> Material for the task
= = =

-- ==== Sys2Proof/Certificates/Slice0/Obligations.lean ====
section
/-! DEFINITION. The statements for the provers. Each docstring names the rule of spec/ it formalises. -/

open Sys2Proof Sys2Proof.Machine

/-! ## Encoding -/

/-- 30_encoding.md R64: `decode`, line by line, over all 2048 words read as numbers (`op` = the number over 256,
`imm8` = the rest); `encode`, command by command; and `decode(encode(c)) = c` for each command. -/
def Obligations.DecodeAndEncodeAgreeOnEveryCommand : Prop :=
  (∀ w : CmdWord,
    if w.toNat / 256 = 1 then decode w = .ok (.abs (BitVec.ofNat 8 (w.toNat % 256)))
    else if w.toNat % 256 ≠ 0 then ∃ e, decode w = .error e
    else if w.toNat / 256 = 0 then decode w = .ok .clr
    else if w.toNat / 256 = 2 then decode w = .ok .rdc
    else if w.toNat / 256 = 3 then decode w = .ok .bld
    else if w.toNat / 256 = 4 then decode w = .ok .emt
    else if w.toNat / 256 = 5 then decode w = .ok .rds
    else ∃ e, decode w = .error e) ∧
  encode .clr = 0x000 ∧ (∀ b, (encode (.abs b)).toNat = 0x100 + b.toNat) ∧ encode .rdc = 0x200 ∧
  encode .bld = 0x300 ∧ encode .emt = 0x400 ∧ encode .rds = 0x500 ∧
  ∀ i, decode (encode i) = .ok i

/-- 30_encoding.md R63: the legal words are exactly those that decode to a command, 261 of 2048 (the illegal ones
are 512 with `op` 6 or 7 and 1275 others), and each is the one word of its command. -/
def Obligations.LegalWordsAreExactlyTheEncodings : Prop :=
  (∀ w, legalWord w = true ↔ ∃ i, decode w = .ok i) ∧
  (∀ w i, decode w = .ok i → encode i = w) ∧
  (∀ w v i, decode w = .ok i → decode v = .ok i → w = v) ∧
  (List.range 2048).countP (fun n => legalWord (BitVec.ofNat 11 n)) = 261 ∧
  (List.range 2048).countP (fun n => !legalWord (BitVec.ofNat 11 n) && 6 ≤ n / 256) = 512 ∧
  (List.range 2048).countP (fun n => !legalWord (BitVec.ofNat 11 n) && n / 256 < 6) = 1275

/-- 30_encoding.md R76: a word selects at most one row of the opcode table; it selects the row of the command it
decodes to, and none where it is illegal. -/
def Obligations.OpcodeTableSelectsTheDecodedRow : Prop :=
  (∀ w r q, r ∈ opcodeTable → q ∈ opcodeTable → r.selectedBy w = true → q.selectedBy w = true → r = q) ∧
  (∀ w i, decode w = .ok i → ∃ r ∈ opcodeTable, r.selectedBy w = true ∧ r.mnemonic = i.mnemonic) ∧
  (∀ w e, decode w = .error e → ∀ r ∈ opcodeTable, r.selectedBy w = false)

/-- 30_encoding.md R61 and 95_test_vectors.md V4: words written out bit by bit from the encoding, `op[10:8]` then
`imm8[7:0]`. Of the two illegal words the spec says only that they are ILLEGAL (R64, V4); the names
`nonzeroImmediate` and `reservedOpcode` in the last two clauses are the MODEL's, DESIGN CHOICE (assumption log 12). -/
def Obligations.WrittenWordsDecodeToTheirCommands : Prop :=
  decode 0b00000000000#11 = .ok .clr ∧ decode 0b00101111111#11 = .ok (.abs 0x7F) ∧
  decode 0b00110000000#11 = .ok (.abs 0x80) ∧ decode 0b01000000000#11 = .ok .rdc ∧
  decode 0b01100000000#11 = .ok .bld ∧ decode 0b10000000000#11 = .ok .emt ∧
  decode 0b10100000000#11 = .ok .rds ∧ decode 0b10000001100#11 = .error (.nonzeroImmediate 4 0x0C) ∧
  decode 0b11000000000#11 = .error (.reservedOpcode 6)

/-! ## The pure functions -/

/-- 00_scope.md R11: byte `k` of `le32(w)` is bits `8k+7 .. 8k` of `w`; `unle32` is its inverse, both ways; the
source's two examples. -/
def Obligations.Unle32InvertsLe32 : Prop :=
  (∀ w : Word32, ∀ k : Fin 4, ((le32 w)[k]).toNat = w.toNat / 256 ^ k.val % 256) ∧
  (∀ v : Vector Byte 4, unle32 v = v[0].toNat + 256 * v[1].toNat + 65536 * v[2].toNat + 16777216 * v[3].toNat) ∧
  (∀ w : Word32, unle32 (le32 w) = w.toNat) ∧
  (∀ v : Vector Byte 4, le32 (BitVec.ofNat 32 (unle32 v)) = v) ∧
  le32 0x544F4F42 = #v[0x42, 0x4F, 0x4F, 0x54] ∧ le32 0x00000400 = #v[0x00, 0x04, 0x00, 0x00]

/-- 00_scope.md R12: `hdr(m, l, c) = le32(m) ++ le32(l) ++ le32(zext_32(c))`, and the table of its twelve bytes. -/
def Obligations.HdrConcatenatesTheThreeFields : Prop :=
  ∀ (m l : Word32) (c : Byte),
    (∃ z : Word32, z.toNat = c.toNat ∧
      (hdr m l c).toList = (le32 m).toList ++ (le32 l).toList ++ (le32 z).toList) ∧
    (∀ k : Fin 4, ((hdr m l c)[k.val]).toNat = m.toNat / 256 ^ k.val % 256) ∧
    (∀ k : Fin 4, ((hdr m l c)[4 + k.val]).toNat = l.toNat / 256 ^ k.val % 256) ∧
    (hdr m l c)[8] = c ∧ (hdr m l c)[9] = 0x00 ∧ (hdr m l c)[10] = 0x00 ∧ (hdr m l c)[11] = 0x00

/-- 00_scope.md R14: the laws the source states as testable properties, (a) to (e), and the streaming law. -/
def Obligations.PureFunctionsMeetTheSourceLaws : Prop :=
  (∀ bs, (sum8 bs).toNat ≤ 255) ∧
  (∀ bs cs, (sum8 (bs ++ cs)).toNat = ((sum8 bs).toNat + (sum8 cs).toNat) % 256) ∧
  (∀ bs : List Byte, bs.length ≤ 0xFFFFFFFF →
    ∃ h, buildHeader bs = .ok h ∧ h.toList.length = 12 ∧
      decodeHeader h = ⟨0x544F4F42, bs.length, (sum8 bs).toNat⟩) ∧
  (∀ bs : List Byte, 0xFFFFFFFF < bs.length → buildHeader bs = .error .oversizedPayload) ∧
  (∀ bs b, (sum8 (bs ++ [b])).toNat = ((sum8 bs).toNat + b.toNat) % 256)

/-- 20_memory.md R44, 40_checksum.md R88: the checksum does not see the order of the bytes, nor zero bytes among
them. -/
def Obligations.ChecksumIgnoresOrderAndZeroBytes : Prop :=
  (∀ bs cs : List Byte, bs.Perm cs → sum8 bs = sum8 cs) ∧
  (∀ bs cs : List Byte, sum8 (bs ++ 0x00 :: cs) = sum8 (bs ++ cs))

/-- 30_encoding.md R71 and the host's duty of 20_memory.md R55: where the host transmits what it absorbed, the
twelve header bytes are followed by exactly as many payload bytes as the length field says, with the checksum
the header carries. -/
def Obligations.FaithfulFrameMatchesItsHeader : Prop :=
  ∀ absorbed transmitted : List Byte, PayloadFidelity absorbed transmitted → absorbed.length ≤ 0xFFFFFFFF →
    ∃ f h, frame absorbed = .ok f ∧ buildHeader absorbed = .ok h ∧ f.length = 12 + transmitted.length ∧
      f.take 12 = h.toList ∧ f.drop 12 = transmitted ∧
      (decodeHeader h).length = transmitted.length ∧ (decodeHeader h).checksum32 = (sum8 transmitted).toNat

/-- 41_header.md R106: the two instances the source works out. -/
def Obligations.SourceInstancesBuildTheirHeaders : Prop :=
  buildHeader (List.replicate 1024 0x01) =
    .ok #v[0x42, 0x4F, 0x4F, 0x54, 0x00, 0x04, 0x00, 0x00, 0x00, 0x00, 0x00, 0x00] ∧
  buildHeader [] = .ok #v[0x42, 0x4F, 0x4F, 0x54, 0x00, 0x00, 0x00, 0x00, 0x00, 0x00, 0x00, 0x00]

/-! ## The commands -/

/-- 40_checksum.md R80: CLR completes in every state with every register zero and `(OK, 0x00)`; its word; and CLR is
the only command that clears OVF. The whole next state is given, so everything else is unchanged. -/
def Obligations.ClrClearsEveryRegister : Prop :=
  (encode .clr = 0x000 ∧ decode 0x000 = .ok .clr) ∧
  (∀ s, exec .clr s = .next { s with
      acc := 0x00, len := 0x00000000, ovf := false, hdr := Vector.replicate 12 0x00, hvalid := false, hidx := 0,
      rspValid := true, rsp := ⟨.ok, 0x00⟩ }) ∧
  (∀ i s t, exec i s = .next t → s.ovf = true → t.ovf = false → i = .clr)

/-- 10_state.md R34: the state after CLR is the reset state, register by register, whatever the state before. -/
def Obligations.ClrLeavesTheResetRegisters : Prop :=
  ∀ s, ∃ t, exec .clr s = .next t ∧ SameRegisters t State.reset

/-- 40_checksum.md R82 and R89: ABS completes in every state; ACC adds modulo 256, LEN counts and saturates, OVF is
set when LEN was at its maximum; `(OK, 0x00)`; its word. HDR, HVALID, HIDX and the edges to come are unchanged. -/
def Obligations.AbsAddsAndCountsOneByte : Prop :=
  ∀ b : Byte, (encode (.abs b)).toNat = 0x100 + b.toNat ∧ decode (BitVec.ofNat 11 (0x100 + b.toNat)) = .ok (.abs b) ∧
    ∀ s, ∃ t, exec (.abs b) s = .next t ∧
      t.acc.toNat = (s.acc.toNat + b.toNat) % 256 ∧
      t.len.toNat = min (s.len.toNat + 1) 0xFFFFFFFF ∧
      t.ovf = (s.ovf || decide (s.len.toNat = 0xFFFFFFFF)) ∧
      t.hdr = s.hdr ∧ t.hvalid = s.hvalid ∧ t.hidx = s.hidx ∧
      t.rspValid = true ∧ t.rsp = ⟨.ok, 0x00⟩ ∧ t.edges = s.edges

= = =

> What you are asked to do
Would you please write out, exactly and with no other lines, the stretch of the listing above from the line containing "The commands -/" through the line containing "def Obligations.ClrLeavesTheResetRegisters : Prop"?

> Solution to this task
/-! ## The commands -/

/-- 40_checksum.md R80: CLR completes in every state with every register zero and `(OK, 0x00)`; its word; and CLR is
the only command that clears OVF. The whole next state is given, so everything else is unchanged. -/
def Obligations.ClrClearsEveryRegister : Prop :=
  (encode .clr = 0x000 ∧ decode 0x000 = .ok .clr) ∧
  (∀ s, exec .clr s = .next { s with
      acc := 0x00, len := 0x00000000, ovf := false, hdr := Vector.replicate 12 0x00, hvalid := false, hidx := 0,
      rspValid := true, rsp := ⟨.ok, 0x00⟩ }) ∧
  (∀ i s t, exec i s = .next t → s.ovf = true → t.ovf = false → i = .clr)

/-- 10_state.md R34: the state after CLR is the reset state, register by register, whatever the state before. -/
def Obligations.ClrLeavesTheResetRegisters : Prop :=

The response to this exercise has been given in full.